_Exercise instructions_
Retype, word for word, every line of the records below starting at the one that contains "let good := match" and ending at the one that contains "s.endCopy n c"; include both of those lines and nothing more.

[Stored items]
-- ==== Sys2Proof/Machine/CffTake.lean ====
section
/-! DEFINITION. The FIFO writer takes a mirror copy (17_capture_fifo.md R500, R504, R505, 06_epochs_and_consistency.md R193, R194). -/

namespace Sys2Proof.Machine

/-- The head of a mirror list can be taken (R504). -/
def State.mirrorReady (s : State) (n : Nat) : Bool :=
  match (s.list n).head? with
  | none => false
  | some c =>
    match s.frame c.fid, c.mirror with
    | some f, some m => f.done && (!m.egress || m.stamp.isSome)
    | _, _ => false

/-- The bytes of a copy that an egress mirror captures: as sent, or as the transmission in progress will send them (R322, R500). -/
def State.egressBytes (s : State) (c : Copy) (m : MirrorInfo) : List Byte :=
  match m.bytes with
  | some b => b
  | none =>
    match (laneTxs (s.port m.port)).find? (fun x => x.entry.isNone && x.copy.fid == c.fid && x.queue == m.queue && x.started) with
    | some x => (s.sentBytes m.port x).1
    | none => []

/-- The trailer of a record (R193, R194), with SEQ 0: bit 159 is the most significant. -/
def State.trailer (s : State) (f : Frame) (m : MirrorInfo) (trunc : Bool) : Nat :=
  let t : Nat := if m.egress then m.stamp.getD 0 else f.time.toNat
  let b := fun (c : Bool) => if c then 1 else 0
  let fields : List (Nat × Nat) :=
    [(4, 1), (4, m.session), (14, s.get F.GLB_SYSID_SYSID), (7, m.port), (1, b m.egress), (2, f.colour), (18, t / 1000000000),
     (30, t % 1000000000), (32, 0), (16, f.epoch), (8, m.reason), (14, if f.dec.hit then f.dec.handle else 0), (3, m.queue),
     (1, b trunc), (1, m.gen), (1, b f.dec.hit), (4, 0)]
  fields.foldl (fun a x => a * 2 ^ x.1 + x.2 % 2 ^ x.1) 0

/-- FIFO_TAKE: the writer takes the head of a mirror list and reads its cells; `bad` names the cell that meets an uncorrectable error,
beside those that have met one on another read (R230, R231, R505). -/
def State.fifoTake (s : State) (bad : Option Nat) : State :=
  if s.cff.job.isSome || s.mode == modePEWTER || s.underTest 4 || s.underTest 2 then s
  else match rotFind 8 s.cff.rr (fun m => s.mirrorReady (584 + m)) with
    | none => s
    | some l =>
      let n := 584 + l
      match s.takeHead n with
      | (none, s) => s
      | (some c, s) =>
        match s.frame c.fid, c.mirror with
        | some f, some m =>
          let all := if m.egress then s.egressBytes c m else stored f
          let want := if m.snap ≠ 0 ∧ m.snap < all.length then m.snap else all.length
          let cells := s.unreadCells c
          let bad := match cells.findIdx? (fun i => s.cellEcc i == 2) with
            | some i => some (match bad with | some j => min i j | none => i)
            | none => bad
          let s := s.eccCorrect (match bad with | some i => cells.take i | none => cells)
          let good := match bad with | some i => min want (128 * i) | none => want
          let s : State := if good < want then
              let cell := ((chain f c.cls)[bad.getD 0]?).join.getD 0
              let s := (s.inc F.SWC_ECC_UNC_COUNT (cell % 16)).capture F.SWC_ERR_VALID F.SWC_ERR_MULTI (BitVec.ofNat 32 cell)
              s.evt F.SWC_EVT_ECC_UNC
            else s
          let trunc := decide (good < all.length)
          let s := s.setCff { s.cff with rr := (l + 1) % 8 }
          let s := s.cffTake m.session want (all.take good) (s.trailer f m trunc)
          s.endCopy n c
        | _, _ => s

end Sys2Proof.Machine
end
* * *
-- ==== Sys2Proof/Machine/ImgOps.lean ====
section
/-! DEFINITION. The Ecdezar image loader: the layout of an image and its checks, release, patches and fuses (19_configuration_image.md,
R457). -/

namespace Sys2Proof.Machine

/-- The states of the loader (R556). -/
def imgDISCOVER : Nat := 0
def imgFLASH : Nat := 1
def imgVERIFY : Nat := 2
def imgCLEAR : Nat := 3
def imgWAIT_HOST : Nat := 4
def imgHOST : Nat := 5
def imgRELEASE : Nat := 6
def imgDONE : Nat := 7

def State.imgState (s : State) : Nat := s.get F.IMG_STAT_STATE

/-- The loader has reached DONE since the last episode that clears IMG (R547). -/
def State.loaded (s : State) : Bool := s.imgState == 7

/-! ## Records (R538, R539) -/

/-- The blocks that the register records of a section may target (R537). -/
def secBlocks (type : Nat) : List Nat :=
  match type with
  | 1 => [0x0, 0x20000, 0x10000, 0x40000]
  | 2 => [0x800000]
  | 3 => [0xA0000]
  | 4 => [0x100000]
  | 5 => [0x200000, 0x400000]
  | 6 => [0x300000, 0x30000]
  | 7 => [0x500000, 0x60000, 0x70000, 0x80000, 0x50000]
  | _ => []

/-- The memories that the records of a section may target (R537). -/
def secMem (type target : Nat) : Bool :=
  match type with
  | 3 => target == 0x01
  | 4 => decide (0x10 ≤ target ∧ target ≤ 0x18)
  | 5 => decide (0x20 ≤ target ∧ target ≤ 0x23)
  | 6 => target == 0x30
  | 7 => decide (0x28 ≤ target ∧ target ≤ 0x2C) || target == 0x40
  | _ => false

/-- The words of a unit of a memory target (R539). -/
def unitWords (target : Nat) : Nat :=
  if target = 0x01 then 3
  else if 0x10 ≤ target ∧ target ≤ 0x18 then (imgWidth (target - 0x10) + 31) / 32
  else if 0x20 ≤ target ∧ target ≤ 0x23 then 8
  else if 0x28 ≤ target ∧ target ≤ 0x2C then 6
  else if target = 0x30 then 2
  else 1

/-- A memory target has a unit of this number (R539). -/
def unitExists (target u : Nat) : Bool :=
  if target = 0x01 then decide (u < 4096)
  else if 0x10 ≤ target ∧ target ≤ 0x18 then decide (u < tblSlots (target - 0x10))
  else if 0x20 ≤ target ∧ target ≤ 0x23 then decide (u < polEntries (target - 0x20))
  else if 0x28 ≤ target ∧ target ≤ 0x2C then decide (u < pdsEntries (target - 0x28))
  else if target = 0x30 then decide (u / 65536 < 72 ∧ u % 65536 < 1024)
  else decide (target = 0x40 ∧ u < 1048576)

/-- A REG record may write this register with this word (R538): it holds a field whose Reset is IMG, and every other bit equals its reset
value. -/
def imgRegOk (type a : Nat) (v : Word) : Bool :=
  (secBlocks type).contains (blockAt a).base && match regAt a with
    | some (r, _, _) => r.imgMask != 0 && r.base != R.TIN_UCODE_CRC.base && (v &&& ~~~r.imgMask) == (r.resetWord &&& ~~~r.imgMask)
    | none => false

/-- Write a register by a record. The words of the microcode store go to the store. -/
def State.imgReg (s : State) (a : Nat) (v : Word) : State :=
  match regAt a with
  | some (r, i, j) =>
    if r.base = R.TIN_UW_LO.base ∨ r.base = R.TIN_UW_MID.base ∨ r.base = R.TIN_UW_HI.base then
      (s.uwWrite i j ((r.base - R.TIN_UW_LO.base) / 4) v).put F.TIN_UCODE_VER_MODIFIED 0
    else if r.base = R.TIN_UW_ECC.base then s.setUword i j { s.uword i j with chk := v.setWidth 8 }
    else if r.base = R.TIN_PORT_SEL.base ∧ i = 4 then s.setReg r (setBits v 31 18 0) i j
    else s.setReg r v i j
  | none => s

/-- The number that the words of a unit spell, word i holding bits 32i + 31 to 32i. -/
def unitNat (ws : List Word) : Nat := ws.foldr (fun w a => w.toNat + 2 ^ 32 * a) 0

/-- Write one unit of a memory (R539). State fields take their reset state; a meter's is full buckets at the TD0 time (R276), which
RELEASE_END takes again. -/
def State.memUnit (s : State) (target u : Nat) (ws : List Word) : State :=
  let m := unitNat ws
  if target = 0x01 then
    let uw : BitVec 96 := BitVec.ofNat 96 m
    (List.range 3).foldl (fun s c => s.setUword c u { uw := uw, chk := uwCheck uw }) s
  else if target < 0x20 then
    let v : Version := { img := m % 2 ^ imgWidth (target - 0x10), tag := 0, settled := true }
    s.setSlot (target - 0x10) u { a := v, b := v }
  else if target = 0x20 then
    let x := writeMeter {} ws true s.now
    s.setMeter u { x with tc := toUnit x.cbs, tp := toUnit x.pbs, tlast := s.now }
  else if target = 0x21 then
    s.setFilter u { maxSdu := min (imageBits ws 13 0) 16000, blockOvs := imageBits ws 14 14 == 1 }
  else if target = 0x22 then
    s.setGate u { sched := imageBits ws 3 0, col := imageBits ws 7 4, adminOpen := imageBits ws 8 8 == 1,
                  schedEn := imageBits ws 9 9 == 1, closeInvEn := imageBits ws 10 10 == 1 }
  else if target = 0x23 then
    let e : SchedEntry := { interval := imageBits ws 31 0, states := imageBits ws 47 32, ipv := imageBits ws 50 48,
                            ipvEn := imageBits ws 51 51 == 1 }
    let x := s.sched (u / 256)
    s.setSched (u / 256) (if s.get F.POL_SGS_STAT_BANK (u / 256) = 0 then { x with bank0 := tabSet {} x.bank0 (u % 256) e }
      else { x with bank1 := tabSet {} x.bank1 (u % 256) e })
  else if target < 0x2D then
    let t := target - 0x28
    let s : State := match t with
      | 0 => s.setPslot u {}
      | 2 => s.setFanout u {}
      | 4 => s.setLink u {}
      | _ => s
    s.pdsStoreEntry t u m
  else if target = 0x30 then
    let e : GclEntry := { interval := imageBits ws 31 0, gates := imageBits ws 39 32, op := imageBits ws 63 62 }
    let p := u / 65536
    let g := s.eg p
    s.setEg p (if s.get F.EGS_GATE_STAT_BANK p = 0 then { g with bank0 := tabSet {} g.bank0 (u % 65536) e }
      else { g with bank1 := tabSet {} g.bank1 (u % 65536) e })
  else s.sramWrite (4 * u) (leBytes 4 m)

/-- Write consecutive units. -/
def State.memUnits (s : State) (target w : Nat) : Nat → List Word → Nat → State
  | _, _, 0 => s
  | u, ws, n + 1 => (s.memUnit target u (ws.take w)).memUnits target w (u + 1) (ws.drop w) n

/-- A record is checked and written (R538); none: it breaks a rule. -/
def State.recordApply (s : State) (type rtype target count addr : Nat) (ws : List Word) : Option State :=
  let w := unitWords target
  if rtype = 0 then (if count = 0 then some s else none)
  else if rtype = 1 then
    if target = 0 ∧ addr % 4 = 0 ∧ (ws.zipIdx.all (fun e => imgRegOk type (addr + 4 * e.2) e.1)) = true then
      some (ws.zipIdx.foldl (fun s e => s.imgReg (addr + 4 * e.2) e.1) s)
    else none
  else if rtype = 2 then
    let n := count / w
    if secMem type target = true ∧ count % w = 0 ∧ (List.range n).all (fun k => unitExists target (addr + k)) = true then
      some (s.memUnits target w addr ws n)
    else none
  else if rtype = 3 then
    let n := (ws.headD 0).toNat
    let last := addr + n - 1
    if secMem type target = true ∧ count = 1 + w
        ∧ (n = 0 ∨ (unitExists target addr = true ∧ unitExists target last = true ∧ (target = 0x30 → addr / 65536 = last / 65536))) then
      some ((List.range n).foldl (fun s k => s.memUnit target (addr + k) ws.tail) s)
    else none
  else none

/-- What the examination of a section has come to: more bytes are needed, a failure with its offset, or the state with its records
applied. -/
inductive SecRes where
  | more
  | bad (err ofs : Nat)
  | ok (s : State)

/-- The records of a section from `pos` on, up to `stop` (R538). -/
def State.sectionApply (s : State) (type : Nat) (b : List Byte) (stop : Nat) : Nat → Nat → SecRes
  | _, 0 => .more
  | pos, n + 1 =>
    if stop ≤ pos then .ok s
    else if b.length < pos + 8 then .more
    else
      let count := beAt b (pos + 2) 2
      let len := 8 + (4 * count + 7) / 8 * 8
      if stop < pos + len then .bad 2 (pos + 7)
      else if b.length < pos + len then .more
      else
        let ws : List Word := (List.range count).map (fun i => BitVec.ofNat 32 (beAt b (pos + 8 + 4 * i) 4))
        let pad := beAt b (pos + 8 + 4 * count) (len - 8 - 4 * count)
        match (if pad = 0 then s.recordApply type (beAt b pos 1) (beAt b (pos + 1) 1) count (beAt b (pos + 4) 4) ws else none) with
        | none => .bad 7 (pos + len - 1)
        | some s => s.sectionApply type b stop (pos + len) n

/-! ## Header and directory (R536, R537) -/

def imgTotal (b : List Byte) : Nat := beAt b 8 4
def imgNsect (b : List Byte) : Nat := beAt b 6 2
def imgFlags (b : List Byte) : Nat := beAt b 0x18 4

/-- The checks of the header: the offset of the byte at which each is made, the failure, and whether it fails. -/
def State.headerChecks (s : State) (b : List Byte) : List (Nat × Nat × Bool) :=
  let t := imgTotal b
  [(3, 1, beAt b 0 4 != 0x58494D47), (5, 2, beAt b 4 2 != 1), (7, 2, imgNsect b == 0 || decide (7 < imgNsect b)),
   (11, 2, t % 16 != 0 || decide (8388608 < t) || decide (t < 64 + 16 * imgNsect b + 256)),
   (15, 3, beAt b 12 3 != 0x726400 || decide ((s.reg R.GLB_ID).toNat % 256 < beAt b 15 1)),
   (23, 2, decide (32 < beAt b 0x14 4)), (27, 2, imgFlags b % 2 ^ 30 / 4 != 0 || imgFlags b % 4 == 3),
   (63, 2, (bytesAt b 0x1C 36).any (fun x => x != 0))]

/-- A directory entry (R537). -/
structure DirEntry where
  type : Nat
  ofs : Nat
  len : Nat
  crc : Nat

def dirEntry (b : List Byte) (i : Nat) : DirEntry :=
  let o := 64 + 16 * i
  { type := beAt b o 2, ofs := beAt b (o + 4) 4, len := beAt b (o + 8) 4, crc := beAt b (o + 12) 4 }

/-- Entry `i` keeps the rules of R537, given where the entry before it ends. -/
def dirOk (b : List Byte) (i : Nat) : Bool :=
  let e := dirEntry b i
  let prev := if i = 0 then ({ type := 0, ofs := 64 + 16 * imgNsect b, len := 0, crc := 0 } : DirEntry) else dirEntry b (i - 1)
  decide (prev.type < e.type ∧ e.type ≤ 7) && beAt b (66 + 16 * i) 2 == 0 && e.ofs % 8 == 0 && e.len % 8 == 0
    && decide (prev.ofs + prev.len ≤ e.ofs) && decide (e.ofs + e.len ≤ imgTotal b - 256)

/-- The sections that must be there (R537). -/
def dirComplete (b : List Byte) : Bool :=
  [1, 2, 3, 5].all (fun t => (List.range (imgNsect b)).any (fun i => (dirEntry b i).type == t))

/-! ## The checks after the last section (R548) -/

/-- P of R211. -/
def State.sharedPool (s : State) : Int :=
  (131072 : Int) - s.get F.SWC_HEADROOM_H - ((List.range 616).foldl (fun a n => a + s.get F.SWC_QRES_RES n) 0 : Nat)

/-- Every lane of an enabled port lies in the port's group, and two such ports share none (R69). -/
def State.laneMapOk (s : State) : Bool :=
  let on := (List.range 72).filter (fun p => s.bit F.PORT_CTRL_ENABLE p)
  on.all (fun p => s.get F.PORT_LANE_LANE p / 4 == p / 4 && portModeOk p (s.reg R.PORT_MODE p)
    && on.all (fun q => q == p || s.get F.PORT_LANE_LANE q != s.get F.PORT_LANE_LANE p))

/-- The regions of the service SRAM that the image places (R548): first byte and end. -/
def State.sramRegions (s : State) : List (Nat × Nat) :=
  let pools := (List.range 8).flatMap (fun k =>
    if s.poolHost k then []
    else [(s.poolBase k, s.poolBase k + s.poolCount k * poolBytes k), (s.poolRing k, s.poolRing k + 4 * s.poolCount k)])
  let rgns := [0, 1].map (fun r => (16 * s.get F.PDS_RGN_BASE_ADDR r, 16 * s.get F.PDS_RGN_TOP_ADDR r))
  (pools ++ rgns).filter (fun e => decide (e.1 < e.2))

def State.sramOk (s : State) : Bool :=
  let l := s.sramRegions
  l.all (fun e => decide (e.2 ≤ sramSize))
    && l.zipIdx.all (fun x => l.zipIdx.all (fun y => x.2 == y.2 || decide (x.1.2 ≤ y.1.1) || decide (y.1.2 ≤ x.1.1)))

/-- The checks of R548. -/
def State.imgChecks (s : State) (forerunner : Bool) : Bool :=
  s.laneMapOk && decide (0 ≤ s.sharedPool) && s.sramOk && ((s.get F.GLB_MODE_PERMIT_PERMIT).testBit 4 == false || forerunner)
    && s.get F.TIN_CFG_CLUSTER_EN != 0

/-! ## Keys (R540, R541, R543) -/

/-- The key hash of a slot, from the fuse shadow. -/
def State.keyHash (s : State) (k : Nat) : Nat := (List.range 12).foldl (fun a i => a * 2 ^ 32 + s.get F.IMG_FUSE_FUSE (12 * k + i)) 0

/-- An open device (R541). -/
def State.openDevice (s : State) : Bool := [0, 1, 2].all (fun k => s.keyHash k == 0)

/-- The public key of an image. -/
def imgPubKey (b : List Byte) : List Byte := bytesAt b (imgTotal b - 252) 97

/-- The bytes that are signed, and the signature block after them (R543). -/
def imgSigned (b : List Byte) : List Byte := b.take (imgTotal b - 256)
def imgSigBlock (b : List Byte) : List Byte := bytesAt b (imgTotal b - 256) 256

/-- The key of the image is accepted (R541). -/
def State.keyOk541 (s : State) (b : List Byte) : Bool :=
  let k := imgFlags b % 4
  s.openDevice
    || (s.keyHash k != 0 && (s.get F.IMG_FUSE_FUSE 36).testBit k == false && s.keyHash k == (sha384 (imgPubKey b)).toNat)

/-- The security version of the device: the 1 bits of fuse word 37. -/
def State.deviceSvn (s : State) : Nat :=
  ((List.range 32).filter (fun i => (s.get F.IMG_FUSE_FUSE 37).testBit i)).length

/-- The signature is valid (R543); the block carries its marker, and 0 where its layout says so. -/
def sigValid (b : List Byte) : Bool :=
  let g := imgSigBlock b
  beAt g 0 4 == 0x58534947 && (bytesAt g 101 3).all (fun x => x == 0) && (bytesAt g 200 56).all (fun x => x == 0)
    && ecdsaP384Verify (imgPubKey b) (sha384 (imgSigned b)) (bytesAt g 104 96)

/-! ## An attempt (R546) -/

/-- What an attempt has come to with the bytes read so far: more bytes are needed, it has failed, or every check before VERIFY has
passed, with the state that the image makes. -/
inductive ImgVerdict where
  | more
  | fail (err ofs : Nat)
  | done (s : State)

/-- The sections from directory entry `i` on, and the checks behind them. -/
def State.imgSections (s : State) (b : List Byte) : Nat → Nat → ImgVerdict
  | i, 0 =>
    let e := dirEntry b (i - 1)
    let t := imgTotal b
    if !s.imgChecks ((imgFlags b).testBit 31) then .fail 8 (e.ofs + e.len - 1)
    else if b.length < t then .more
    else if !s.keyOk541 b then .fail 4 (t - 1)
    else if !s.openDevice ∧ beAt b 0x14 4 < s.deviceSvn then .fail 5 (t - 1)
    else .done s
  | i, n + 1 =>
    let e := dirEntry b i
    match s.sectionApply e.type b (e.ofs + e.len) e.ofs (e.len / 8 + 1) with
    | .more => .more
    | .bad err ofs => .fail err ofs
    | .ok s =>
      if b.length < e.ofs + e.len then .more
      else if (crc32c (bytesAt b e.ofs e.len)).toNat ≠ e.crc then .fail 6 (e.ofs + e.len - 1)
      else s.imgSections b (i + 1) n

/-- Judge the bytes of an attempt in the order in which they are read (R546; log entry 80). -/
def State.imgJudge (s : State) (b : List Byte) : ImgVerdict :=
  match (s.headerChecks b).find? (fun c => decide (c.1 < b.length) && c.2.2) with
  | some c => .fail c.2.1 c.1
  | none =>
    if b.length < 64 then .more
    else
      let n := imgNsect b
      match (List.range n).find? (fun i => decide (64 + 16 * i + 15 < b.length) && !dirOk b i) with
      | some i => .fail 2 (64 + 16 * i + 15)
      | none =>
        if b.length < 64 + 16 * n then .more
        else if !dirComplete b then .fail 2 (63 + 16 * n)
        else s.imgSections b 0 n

_Output for this task_
          let good := match bad with | some i => min want (128 * i) | none => want
          let s : State := if good < want then
              let cell := ((chain f c.cls)[bad.getD 0]?).join.getD 0
              let s := (s.inc F.SWC_ECC_UNC_COUNT (cell % 16)).capture F.SWC_ERR_VALID F.SWC_ERR_MULTI (BitVec.ofNat 32 cell)
              s.evt F.SWC_EVT_ECC_UNC
            else s
          let trunc := decide (good < all.length)
          let s := s.setCff { s.cff with rr := (l + 1) % 8 }
          let s := s.cffTake m.session want (all.take good) (s.trailer f m trunc)
          s.endCopy n c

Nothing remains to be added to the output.